### EXERCISE BRIEF
The line containing "def execRdboth (d" marks the end: write out exactly every line from the first line of the data below through that line, and only those.

### GIVEN RECORDS
-- ==== Sys2Proof/Machine/Facade.lean ====
section
/-! DEFINITION. The Facade family (spec/45_facade.md): sequences of operations of the other families, each ending at
the first error (R150). -/

namespace Sys2Proof.Machine

/-- RDREG of each register of a list, in order (R153). -/
def readAll (d : DevIx) : List RegName → Op Unit
  | [] => pure ()
  | r :: rs => do
    rdreg d r
    readAll d rs

/-- REG.ENCODE, then WRREG, of each register of a list; the intended words in order (R152). -/
def writeAll (d : DevIx) : List RegName → Op (List (RegName × Word))
  | [] => pure []
  | r :: rs => do
    let w := (← get).encodeReg d r
    wrreg d r
    let rest ← writeAll d rs
    return (r, w) :: rest

/-- The registers whose word is no longer the intended one, in order (R152). -/
def State.driftedRegs (s : State) (d : DevIx) (intended : List (RegName × Word)) : List RegName :=
  (intended.filter (fun p => s.encodeReg d p.1 != p.2)).map Prod.fst

/-- The body of RDBOTH (R151). -/
def rdboth (d : DevIx) (timeout interval : Word) : Op Value := do
  latch d true true timeout interval
  let c := (← get).cfg
  rdreg d c.rms1.reg
  rdreg d c.rms2.reg
  let s ← get
  let v1 := vconv c.numerics (← regGetf d c.rms1.reg c.rms1.vFld) (s.calCode d c.calV1)
  let i1 := iconv c.numerics (← regGetf d c.rms1.reg c.rms1.iFld) (s.calCode d c.calI1)
  let v2 := vconv c.numerics (← regGetf d c.rms2.reg c.rms2.vFld) (s.calCode d c.calV2)
  let i2 := iconv c.numerics (← regGetf d c.rms2.reg c.rms2.iFld) (s.calCode d c.calI2)
  return .reals v1 i1 v2 i2

/-- The body of CFGREAD (R153). -/
def cfgread (d : DevIx) : Op Unit := do readAll d (← get).cfg.ctrl

/-- The body of CFGAPPLY (R152): bulk write, read-back, the drifted registers. -/
def cfgapply (d : DevIx) : Op Value := do
  let intended ← writeAll d (← get).cfg.ctrl
  cfgread d
  return .regs ((← get).driftedRegs d intended)

/-- RDBOTH (R151). -/
def execRdboth (d : DevIx) (timeout interval : Word) (s : State) : Host.Outcome State Fault Refusal :=
  accept (.rdboth d timeout interval) (s.badDev d) (rdboth d timeout interval) s

/-- CFGAPPLY (R152). -/
def execCfgapply (d : DevIx) (s : State) : Host.Outcome State Fault Refusal :=
  accept (.cfgapply d) (s.badDev d) (cfgapply d) s

/-- CFGREAD (R153). -/
def execCfgread (d : DevIx) (s : State) : Host.Outcome State Fault Refusal :=
  accept (.cfgread d) (s.badDev d) (do cfgread d; return .none) s

end Sys2Proof.Machine
end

### OUTPUT FOR THIS EXERCISE
-- ==== Sys2Proof/Machine/Facade.lean ====
section
/-! DEFINITION. The Facade family (spec/45_facade.md): sequences of operations of the other families, each ending at
the first error (R150). -/

namespace Sys2Proof.Machine

/-- RDREG of each register of a list, in order (R153). -/
def readAll (d : DevIx) : List RegName → Op Unit
  | [] => pure ()
  | r :: rs => do
    rdreg d r
    readAll d rs

/-- REG.ENCODE, then WRREG, of each register of a list; the intended words in order (R152). -/
def writeAll (d : DevIx) : List RegName → Op (List (RegName × Word))
  | [] => pure []
  | r :: rs => do
    let w := (← get).encodeReg d r
    wrreg d r
    let rest ← writeAll d rs
    return (r, w) :: rest

/-- The registers whose word is no longer the intended one, in order (R152). -/
def State.driftedRegs (s : State) (d : DevIx) (intended : List (RegName × Word)) : List RegName :=
  (intended.filter (fun p => s.encodeReg d p.1 != p.2)).map Prod.fst

/-- The body of RDBOTH (R151). -/
def rdboth (d : DevIx) (timeout interval : Word) : Op Value := do
  latch d true true timeout interval
  let c := (← get).cfg
  rdreg d c.rms1.reg
  rdreg d c.rms2.reg
  let s ← get
  let v1 := vconv c.numerics (← regGetf d c.rms1.reg c.rms1.vFld) (s.calCode d c.calV1)
  let i1 := iconv c.numerics (← regGetf d c.rms1.reg c.rms1.iFld) (s.calCode d c.calI1)
  let v2 := vconv c.numerics (← regGetf d c.rms2.reg c.rms2.vFld) (s.calCode d c.calV2)
  let i2 := iconv c.numerics (← regGetf d c.rms2.reg c.rms2.iFld) (s.calCode d c.calI2)
  return .reals v1 i1 v2 i2

/-- The body of CFGREAD (R153). -/
def cfgread (d : DevIx) : Op Unit := do readAll d (← get).cfg.ctrl

/-- The body of CFGAPPLY (R152): bulk write, read-back, the drifted registers. -/
def cfgapply (d : DevIx) : Op Value := do
  let intended ← writeAll d (← get).cfg.ctrl
  cfgread d
  return .regs ((← get).driftedRegs d intended)

/-- RDBOTH (R151). -/
def execRdboth (d : DevIx) (timeout interval : Word) (s : State) : Host.Outcome State Fault Refusal :=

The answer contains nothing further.